* _What needs to be done_
From the records below, print exactly the lines starting at the one containing "def State.stagedIn (s" and ending at the one containing "(GRV_CTX_SP_PORT, fun v", ends included, and nothing else.

(Data records)
=== Begin Enclosure ===

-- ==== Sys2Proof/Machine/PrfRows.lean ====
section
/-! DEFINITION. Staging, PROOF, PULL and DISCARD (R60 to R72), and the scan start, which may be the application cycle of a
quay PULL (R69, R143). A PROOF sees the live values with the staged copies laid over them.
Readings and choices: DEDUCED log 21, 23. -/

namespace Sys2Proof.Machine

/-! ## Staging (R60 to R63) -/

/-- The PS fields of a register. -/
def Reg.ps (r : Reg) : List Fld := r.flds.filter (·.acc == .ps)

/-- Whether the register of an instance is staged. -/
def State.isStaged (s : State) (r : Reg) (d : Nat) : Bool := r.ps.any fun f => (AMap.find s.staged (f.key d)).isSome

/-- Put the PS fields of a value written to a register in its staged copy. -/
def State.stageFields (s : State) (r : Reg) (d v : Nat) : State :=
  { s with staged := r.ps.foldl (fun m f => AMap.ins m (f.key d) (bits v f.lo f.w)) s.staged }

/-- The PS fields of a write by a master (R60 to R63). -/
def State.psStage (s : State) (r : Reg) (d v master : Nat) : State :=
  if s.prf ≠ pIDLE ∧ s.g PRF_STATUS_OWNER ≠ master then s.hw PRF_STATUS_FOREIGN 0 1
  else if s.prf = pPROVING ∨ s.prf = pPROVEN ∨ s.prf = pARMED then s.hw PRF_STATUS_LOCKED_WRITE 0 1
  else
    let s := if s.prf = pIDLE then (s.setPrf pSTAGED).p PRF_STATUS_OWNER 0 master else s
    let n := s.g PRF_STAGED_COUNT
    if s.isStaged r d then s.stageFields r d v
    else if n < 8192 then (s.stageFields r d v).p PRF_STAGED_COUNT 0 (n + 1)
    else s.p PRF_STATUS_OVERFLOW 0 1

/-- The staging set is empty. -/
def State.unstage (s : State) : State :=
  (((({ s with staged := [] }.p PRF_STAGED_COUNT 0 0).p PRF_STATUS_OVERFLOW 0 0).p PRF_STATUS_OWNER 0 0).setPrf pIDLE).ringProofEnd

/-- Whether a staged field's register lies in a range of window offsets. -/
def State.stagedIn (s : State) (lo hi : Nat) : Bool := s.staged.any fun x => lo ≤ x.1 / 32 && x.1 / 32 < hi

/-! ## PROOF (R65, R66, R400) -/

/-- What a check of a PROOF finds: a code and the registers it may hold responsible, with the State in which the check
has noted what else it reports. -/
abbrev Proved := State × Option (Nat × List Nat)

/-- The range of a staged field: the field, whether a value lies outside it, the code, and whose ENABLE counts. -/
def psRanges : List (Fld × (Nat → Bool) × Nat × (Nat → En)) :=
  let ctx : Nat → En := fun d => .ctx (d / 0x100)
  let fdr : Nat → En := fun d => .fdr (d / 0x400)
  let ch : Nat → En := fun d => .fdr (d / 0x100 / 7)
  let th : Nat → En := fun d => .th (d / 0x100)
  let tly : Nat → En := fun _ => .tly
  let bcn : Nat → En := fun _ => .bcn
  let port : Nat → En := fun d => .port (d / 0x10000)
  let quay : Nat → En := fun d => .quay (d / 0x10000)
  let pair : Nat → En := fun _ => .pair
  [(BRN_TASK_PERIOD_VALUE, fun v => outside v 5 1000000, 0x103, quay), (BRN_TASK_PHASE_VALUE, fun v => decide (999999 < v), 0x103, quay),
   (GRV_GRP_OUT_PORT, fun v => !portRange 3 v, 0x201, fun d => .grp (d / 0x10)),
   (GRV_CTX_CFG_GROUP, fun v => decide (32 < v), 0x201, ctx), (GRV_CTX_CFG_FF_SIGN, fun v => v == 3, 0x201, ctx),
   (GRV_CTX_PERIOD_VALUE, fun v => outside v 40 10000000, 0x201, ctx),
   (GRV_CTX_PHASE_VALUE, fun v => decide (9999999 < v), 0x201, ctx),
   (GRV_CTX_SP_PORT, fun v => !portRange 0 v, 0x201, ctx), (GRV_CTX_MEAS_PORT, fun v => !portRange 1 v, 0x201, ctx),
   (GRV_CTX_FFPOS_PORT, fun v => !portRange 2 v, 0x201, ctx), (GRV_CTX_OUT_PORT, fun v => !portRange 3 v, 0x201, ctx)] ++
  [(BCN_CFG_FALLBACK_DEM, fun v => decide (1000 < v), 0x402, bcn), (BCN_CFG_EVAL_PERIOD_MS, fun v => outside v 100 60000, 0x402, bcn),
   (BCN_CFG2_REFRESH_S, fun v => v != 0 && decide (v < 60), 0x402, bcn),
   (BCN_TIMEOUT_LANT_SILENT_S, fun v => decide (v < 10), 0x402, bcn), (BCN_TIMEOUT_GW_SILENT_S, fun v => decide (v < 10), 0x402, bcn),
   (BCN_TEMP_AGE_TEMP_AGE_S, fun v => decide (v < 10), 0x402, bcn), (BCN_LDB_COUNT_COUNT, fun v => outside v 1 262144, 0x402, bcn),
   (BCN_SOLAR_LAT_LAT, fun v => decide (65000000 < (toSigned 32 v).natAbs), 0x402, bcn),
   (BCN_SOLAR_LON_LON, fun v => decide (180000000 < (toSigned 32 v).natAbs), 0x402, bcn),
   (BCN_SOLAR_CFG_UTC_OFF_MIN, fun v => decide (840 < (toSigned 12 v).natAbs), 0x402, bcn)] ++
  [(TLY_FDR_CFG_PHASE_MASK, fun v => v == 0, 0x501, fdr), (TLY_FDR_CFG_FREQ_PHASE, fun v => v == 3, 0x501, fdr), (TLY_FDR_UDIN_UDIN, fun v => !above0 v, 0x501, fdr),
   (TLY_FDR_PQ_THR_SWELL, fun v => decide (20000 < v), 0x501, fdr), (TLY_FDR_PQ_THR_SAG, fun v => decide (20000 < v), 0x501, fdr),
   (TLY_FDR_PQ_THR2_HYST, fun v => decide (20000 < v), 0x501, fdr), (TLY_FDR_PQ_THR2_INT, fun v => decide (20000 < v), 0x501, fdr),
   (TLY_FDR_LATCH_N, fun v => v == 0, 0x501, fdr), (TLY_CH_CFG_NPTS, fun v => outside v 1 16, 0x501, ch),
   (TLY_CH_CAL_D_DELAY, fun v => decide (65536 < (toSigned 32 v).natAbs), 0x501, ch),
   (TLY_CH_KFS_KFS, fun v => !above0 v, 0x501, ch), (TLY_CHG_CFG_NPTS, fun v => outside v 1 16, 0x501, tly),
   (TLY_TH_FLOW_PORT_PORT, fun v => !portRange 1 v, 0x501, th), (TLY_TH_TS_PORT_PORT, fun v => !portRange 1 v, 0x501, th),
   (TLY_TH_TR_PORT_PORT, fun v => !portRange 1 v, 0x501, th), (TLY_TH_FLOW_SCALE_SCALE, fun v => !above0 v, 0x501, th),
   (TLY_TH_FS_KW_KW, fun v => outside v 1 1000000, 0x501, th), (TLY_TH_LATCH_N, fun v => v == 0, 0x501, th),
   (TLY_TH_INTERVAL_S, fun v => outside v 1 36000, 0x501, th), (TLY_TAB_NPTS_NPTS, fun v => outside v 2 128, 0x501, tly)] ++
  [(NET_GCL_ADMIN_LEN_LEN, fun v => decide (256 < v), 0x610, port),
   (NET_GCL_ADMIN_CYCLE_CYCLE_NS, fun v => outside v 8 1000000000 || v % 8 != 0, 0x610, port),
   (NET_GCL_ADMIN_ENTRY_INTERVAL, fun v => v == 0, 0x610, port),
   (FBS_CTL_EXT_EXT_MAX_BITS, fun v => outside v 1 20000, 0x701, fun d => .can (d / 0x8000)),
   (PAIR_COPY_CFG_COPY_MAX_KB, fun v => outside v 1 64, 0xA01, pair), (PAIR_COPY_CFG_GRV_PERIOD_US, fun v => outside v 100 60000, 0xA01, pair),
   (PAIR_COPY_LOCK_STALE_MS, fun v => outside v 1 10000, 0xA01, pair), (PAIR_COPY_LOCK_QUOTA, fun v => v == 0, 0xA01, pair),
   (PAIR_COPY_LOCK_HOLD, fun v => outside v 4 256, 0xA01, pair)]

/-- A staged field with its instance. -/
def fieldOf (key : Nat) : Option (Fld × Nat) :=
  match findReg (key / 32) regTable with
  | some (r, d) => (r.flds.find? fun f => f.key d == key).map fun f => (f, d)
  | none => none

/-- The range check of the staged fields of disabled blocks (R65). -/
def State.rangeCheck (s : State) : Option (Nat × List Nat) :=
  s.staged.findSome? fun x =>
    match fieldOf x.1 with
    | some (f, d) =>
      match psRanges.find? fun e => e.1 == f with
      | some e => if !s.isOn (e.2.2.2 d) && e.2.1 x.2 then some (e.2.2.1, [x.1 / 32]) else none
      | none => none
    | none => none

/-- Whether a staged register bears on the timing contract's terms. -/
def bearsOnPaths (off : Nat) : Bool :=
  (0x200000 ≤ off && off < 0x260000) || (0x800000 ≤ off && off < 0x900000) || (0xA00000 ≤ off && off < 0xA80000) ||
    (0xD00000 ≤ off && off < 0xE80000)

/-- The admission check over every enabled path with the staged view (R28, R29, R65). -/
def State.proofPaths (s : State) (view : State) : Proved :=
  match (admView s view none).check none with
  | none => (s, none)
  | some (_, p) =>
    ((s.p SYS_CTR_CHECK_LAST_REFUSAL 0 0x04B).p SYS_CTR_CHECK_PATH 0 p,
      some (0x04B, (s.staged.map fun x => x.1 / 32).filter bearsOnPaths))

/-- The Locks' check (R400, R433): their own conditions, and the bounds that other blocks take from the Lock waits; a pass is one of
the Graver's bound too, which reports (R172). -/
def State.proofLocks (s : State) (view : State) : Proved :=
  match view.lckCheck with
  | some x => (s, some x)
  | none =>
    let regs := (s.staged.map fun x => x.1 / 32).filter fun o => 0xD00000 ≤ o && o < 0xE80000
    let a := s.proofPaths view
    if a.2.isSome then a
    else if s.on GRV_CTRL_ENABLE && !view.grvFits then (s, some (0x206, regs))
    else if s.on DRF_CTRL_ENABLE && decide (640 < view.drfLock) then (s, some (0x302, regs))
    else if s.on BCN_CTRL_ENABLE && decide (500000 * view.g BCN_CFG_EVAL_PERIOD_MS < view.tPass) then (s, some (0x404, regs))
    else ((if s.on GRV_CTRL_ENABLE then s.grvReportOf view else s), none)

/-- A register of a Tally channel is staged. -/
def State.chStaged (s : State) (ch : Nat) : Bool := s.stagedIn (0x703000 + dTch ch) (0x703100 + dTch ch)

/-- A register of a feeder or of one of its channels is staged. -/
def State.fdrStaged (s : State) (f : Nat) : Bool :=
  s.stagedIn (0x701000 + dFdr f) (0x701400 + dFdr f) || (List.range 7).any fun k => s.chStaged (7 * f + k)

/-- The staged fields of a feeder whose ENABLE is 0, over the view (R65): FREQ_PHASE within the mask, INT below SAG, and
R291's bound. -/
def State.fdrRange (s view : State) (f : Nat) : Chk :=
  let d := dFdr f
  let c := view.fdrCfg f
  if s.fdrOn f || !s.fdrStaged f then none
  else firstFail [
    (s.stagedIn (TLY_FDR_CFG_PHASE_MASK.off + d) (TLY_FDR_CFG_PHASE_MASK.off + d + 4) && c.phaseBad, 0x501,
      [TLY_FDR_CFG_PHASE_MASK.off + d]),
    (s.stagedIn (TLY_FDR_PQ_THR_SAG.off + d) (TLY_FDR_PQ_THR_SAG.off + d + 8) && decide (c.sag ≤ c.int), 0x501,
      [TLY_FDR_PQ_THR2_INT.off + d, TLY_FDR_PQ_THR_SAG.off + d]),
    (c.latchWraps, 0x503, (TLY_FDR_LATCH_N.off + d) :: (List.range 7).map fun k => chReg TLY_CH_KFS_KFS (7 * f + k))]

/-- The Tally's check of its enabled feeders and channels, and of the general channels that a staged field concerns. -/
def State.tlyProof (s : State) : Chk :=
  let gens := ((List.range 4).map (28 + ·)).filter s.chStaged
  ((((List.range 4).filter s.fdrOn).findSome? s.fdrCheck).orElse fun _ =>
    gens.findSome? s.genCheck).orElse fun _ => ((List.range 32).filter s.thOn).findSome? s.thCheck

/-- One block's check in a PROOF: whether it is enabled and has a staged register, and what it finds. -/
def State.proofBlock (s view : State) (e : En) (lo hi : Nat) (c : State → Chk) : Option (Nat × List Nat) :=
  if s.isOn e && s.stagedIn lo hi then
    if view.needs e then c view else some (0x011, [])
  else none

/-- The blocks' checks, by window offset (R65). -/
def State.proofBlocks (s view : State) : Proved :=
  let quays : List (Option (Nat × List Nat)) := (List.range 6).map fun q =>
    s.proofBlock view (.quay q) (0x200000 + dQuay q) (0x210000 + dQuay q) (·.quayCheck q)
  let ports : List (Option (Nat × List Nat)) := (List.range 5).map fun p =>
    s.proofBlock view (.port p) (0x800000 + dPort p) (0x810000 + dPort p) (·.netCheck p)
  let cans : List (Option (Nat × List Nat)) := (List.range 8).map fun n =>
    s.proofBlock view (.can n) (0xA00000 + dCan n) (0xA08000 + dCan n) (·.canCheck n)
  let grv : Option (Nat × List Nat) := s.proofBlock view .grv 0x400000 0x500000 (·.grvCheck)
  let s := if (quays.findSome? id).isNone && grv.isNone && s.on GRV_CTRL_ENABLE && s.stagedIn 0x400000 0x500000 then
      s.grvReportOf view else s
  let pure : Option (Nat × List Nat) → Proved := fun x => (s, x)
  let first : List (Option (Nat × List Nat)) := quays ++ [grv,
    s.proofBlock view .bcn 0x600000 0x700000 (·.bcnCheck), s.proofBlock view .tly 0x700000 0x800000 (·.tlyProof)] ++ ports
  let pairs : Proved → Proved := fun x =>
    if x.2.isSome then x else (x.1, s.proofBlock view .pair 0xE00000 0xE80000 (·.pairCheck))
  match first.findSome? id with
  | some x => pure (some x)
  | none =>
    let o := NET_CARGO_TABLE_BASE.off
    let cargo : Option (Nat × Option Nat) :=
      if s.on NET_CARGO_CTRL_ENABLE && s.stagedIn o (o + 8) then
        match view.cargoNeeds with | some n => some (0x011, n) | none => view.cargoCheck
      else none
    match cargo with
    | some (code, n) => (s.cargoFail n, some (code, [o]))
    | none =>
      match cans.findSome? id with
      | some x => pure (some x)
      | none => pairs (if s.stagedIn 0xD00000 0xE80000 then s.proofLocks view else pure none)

=== End Enclosure ===

* _Response area_
def State.stagedIn (s : State) (lo hi : Nat) : Bool := s.staged.any fun x => lo ≤ x.1 / 32 && x.1 / 32 < hi

/-! ## PROOF (R65, R66, R400) -/

/-- What a check of a PROOF finds: a code and the registers it may hold responsible, with the State in which the check
has noted what else it reports. -/
abbrev Proved := State × Option (Nat × List Nat)

/-- The range of a staged field: the field, whether a value lies outside it, the code, and whose ENABLE counts. -/
def psRanges : List (Fld × (Nat → Bool) × Nat × (Nat → En)) :=
  let ctx : Nat → En := fun d => .ctx (d / 0x100)
  let fdr : Nat → En := fun d => .fdr (d / 0x400)
  let ch : Nat → En := fun d => .fdr (d / 0x100 / 7)
  let th : Nat → En := fun d => .th (d / 0x100)
  let tly : Nat → En := fun _ => .tly
  let bcn : Nat → En := fun _ => .bcn
  let port : Nat → En := fun d => .port (d / 0x10000)
  let quay : Nat → En := fun d => .quay (d / 0x10000)
  let pair : Nat → En := fun _ => .pair
  [(BRN_TASK_PERIOD_VALUE, fun v => outside v 5 1000000, 0x103, quay), (BRN_TASK_PHASE_VALUE, fun v => decide (999999 < v), 0x103, quay),
   (GRV_GRP_OUT_PORT, fun v => !portRange 3 v, 0x201, fun d => .grp (d / 0x10)),
   (GRV_CTX_CFG_GROUP, fun v => decide (32 < v), 0x201, ctx), (GRV_CTX_CFG_FF_SIGN, fun v => v == 3, 0x201, ctx),
   (GRV_CTX_PERIOD_VALUE, fun v => outside v 40 10000000, 0x201, ctx),
   (GRV_CTX_PHASE_VALUE, fun v => decide (9999999 < v), 0x201, ctx),
   (GRV_CTX_SP_PORT, fun v => !portRange 0 v, 0x201, ctx), (GRV_CTX_MEAS_PORT, fun v => !portRange 1 v, 0x201, ctx),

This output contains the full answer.